I thought AlphaGo was based on probability calculation, and that it was merely a machine. But when I saw this move, I changed my mind. Surely, AlphaGo is creative. This move was really creative and beautiful.
— Lee Sedol, on AlphaGo’s move 37
When you spend years learning a craft, you appreciate how hard it is, and how many levels of mastery there are to it. Only when that craft falls within the reach of today’s models can you fully appreciate how good they are. Mr. Boatz can because he spent fifty years practicing and teaching competition math. I can because I write software for a living, which now amounts to managing AI agents to do what used to be my day-to-day job. But if your work is still outside of their domain — grounded in the physical world, defined by in-person human interaction, requiring tacit knowledge, lacking rapid feedback loops, using software incompatible with text-based interfaces — the models haven’t really reached you yet. So it is understandable why talk of human-level intelligence, even in 2026, can sound unserious and fringe.

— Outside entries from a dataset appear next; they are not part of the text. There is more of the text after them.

-- ==== Sys2Proof/Machine/Update.lean ====
section
/-!
DEFINITION. The update engines, digests and snapshots: UPDATE_GROUP, SWEEP_TIMEOUT, UPDATE_ENGINE_FAULT, DIGEST_COMPUTE,
DIGEST_ENGINE_FAULT, DIGEST, DIGEST_REPAIR, GROUP_REPAIR and SNAPSHOT_WRITE (R205 to R212, R217 to R221, R280 to R285).
-/

namespace Sys2Proof.Machine

/-! ### The update program, R205 to R208 -/

/-- An instruction of Table 7.7. -/
structure UInstr where
  op  : Nat
  d   : Nat
  a   : Nat
  b   : Nat
  c   : Nat
  bk  : Bool
  ck  : Bool
  rnd : Nat
  deriving DecidableEq, Repr

/-- The fields of an instruction word. -/
def UInstr.ofWord (w : Word32) : UInstr :=
  let n := w.toNat
  ⟨n / 2 ^ 26 % 64, n / 2 ^ 21 % 32, n / 2 ^ 16 % 32, n / 2 ^ 11 % 32, n / 2 ^ 6 % 32, n.testBit 5, n.testBit 4, n / 4 % 4⟩

/-- The cost of an operation (Table 7.8). -/
def UInstr.cost (i : UInstr) : Nat :=
  match i.op with
  | 0x00 | 0x01 | 0x02 => 0
  | 0x0B | 0x0C | 0x0D | 0x0E => 4
  | 0x11 | 0x12 => 2
  | _ => 1

/-- One block under way: 32 registers of 32 lanes, and what the program has stored: stream, rounding mode, lanes. -/
structure UBlock where
  regs : List (List Word32)
  outs : List (Nat × Nat × List Word32)
  deriving DecidableEq, Repr

/-- Every lane of every register holds +0 at the start of a block. -/
def UBlock.start : UBlock := ⟨List.replicate 32 (List.replicate 32 0), []⟩

/-- One operation on 32 lanes; `ld` gives the lanes of a stream, `k` the scalars. -/
def uStep (ld : Nat → List Word32) (k : List Word32) (s : UBlock) (i : UInstr) : UBlock :=
  let reg := fun r => s.regs.getD r []
  let a := reg i.a
  let b := if i.bk then List.replicate 32 (k.getD i.b 0) else reg i.b
  let c := if i.ck then List.replicate 32 (k.getD i.c 0) else reg i.c
  let put := fun v => { s with regs := s.regs.set i.d v }
  let two := fun (f : Word32 → Word32 → Word32) => put (List.zipWith f a b)
  let three := fun (f : Word32 → Word32 → Word32 → Word32) => put (List.zipWith (fun p z => f p.1 p.2 z) (a.zip b) c)
  match i.op with
  | 0x01 => put (ld i.a)
  | 0x02 => { s with outs := s.outs ++ [(i.d, i.rnd, a)] }
  | 0x03 => two f32Add
  | 0x04 => two f32Sub
  | 0x05 => two f32Mul
  | 0x06 => three f32Fma
  | 0x07 => three f32Fnma
  | 0x08 => two f32Min
  | 0x09 => two f32Max
  | 0x0A => put (a.map f32Abs)
  | 0x0B => put (a.map f32Sqrt)
  | 0x0C => put (a.map (vfnBy Config.updFn .rsqrt))
  | 0x0D => put (a.map (vfnBy Config.updFn .recip))
  | 0x0E => two (vdivBy Config.updDiv)
  | 0x0F => two fun x y => if (ofF32 x).lt (ofF32 y) then f32One else 0
  | 0x10 => three fun x y z => if z ≠ 0 then x else y
  | 0x11 => put (List.replicate 32 (f32PairSum 5 a))
  | 0x12 => put (List.replicate 32 ((a.map f32Abs).foldl f32Max 0))
  | 0x13 => put b
  | _ => s

/-- A program run over one block, up to its end. -/
def uRun (ld : Nat → List Word32) (k : List Word32) : List Word32 → UBlock → UBlock
  | [], s => s
  | w :: ws, s => if (UInstr.ofWord w).op = 0 then s else uRun ld k ws (uStep ld k s (UInstr.ofWord w))

/-- The scalar registers of a sweep (R206); a row of the step scalar table is seven FP32 values. -/
def sweepScalars (s : State) (p : Plan) (prog : UpdateProgram) : List Word32 :=
  let row := min (getF s F.UPD_COMMITS_t) (p.header.scalarRows - 1)
  BitVec.ofNat 32 (getF s F.UPD_NORM_gscale)
    :: (List.range 7).map (fun i => rdWord32 s (p.header.scalarBase + 28 * row + 4 * i)) ++ prog.consts

/-! ### Streams of a shard, R194 -/

/-- Elements per frond of a stream: 0 master weight, 1 and 2 moments, 3 reduced gradient. -/
def Shard.perFrond (h : Shard) (st : Nat) : Nat :=
  match st with
  | 0 => 16384
  | 3 => 65536
  | _ => if h.bf16Moment then 32768 else 16384

/-- The format of a stream. -/
def Shard.fmtOf (h : Shard) (st : Nat) : Fmt :=
  match st with
  | 0 => .fp32
  | 3 => .g8
  | _ => if h.bf16Moment then .bf16 else .fp32

/-- The first frond of a stream. -/
def Shard.firstOf (h : Shard) (st : Nat) : Nat :=
  match st with
  | 0 => h.paramFirst
  | 1 => h.m1First
  | 2 => h.m2First
  | _ => h.gradFirst

/-- The fronds of a stream. -/
def Shard.countOf (h : Shard) (st : Nat) : Nat :=
  match st with
  | 0 => h.paramCount
  | 3 => h.gradCount
  | _ => h.momCount

/-- The fronds of a stream that hold the elements of group g. -/
def Shard.groupFronds (h : Shard) (st g : Nat) : List Nat :=
  let per := 65536 / h.perFrond st
  ((List.range per).map fun i => per * g + i).filter (fun i => decide (i < h.countOf st)) |>.map fun i => h.firstOf st + i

Mr. Boatz, now seventy-eight, understands the capability of AI better than many people my age. Not because he has used them much personally or knows how the models are trained, but because he understands competition math. The teaching he is loved for — thoughtful problem sets and exams handwritten in neat cursive, chalkboard lectures, dry humor, and a focus on intuition and understanding — is deeply, patiently human. And then one day, machines were doing it better than almost any person alive.
I don’t know what to tell people who haven’t felt that yet. But I think, for better or for worse, it is only a matter of time until they do.